### Source records
################

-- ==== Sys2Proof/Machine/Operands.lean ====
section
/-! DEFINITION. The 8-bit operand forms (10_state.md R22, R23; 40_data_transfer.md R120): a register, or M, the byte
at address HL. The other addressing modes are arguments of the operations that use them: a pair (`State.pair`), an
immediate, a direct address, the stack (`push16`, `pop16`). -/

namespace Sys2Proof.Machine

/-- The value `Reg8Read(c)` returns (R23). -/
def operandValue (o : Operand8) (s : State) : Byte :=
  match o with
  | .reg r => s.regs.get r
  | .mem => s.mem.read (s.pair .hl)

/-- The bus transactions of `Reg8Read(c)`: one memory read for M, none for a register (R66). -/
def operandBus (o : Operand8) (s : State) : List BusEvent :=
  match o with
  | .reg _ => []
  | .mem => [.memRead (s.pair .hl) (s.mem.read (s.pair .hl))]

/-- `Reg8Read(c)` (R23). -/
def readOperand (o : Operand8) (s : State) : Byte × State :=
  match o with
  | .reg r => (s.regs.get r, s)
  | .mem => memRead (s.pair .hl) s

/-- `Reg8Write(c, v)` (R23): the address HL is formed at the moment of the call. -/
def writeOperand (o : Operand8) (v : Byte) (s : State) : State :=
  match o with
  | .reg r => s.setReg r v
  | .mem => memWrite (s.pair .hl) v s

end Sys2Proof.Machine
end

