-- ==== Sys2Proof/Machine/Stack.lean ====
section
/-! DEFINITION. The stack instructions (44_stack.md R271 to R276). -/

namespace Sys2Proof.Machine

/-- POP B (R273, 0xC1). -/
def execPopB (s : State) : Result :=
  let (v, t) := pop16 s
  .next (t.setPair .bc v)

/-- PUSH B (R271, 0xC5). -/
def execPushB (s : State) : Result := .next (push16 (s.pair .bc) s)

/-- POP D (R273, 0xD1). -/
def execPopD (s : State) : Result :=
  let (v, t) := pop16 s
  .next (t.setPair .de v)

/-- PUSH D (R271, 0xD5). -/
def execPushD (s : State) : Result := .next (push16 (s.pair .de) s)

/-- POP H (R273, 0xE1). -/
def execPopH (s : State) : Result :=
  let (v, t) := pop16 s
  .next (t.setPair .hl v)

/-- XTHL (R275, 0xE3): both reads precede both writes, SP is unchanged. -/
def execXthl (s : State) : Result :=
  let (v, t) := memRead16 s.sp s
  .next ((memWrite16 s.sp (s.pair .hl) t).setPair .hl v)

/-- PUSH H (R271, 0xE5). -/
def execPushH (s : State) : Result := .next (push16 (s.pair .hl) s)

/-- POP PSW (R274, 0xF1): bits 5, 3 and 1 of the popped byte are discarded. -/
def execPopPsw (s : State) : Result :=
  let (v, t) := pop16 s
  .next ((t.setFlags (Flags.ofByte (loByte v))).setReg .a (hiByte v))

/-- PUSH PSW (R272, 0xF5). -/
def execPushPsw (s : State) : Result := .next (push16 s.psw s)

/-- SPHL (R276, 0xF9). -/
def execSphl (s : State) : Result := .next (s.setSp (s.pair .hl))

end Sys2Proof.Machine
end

################

### Work to complete
The lines above, from the first through the one containing "r => s.regs.get r", must be restated word for word, with nothing added.

### Exercise response
-- ==== Sys2Proof/Machine/Operands.lean ====
section
/-! DEFINITION. The 8-bit operand forms (10_state.md R22, R23; 40_data_transfer.md R120): a register, or M, the byte
at address HL. The other addressing modes are arguments of the operations that use them: a pair (`State.pair`), an
immediate, a direct address, the stack (`push16`, `pop16`). -/

namespace Sys2Proof.Machine

/-- The value `Reg8Read(c)` returns (R23). -/
def operandValue (o : Operand8) (s : State) : Byte :=
  match o with
  | .reg r => s.regs.get r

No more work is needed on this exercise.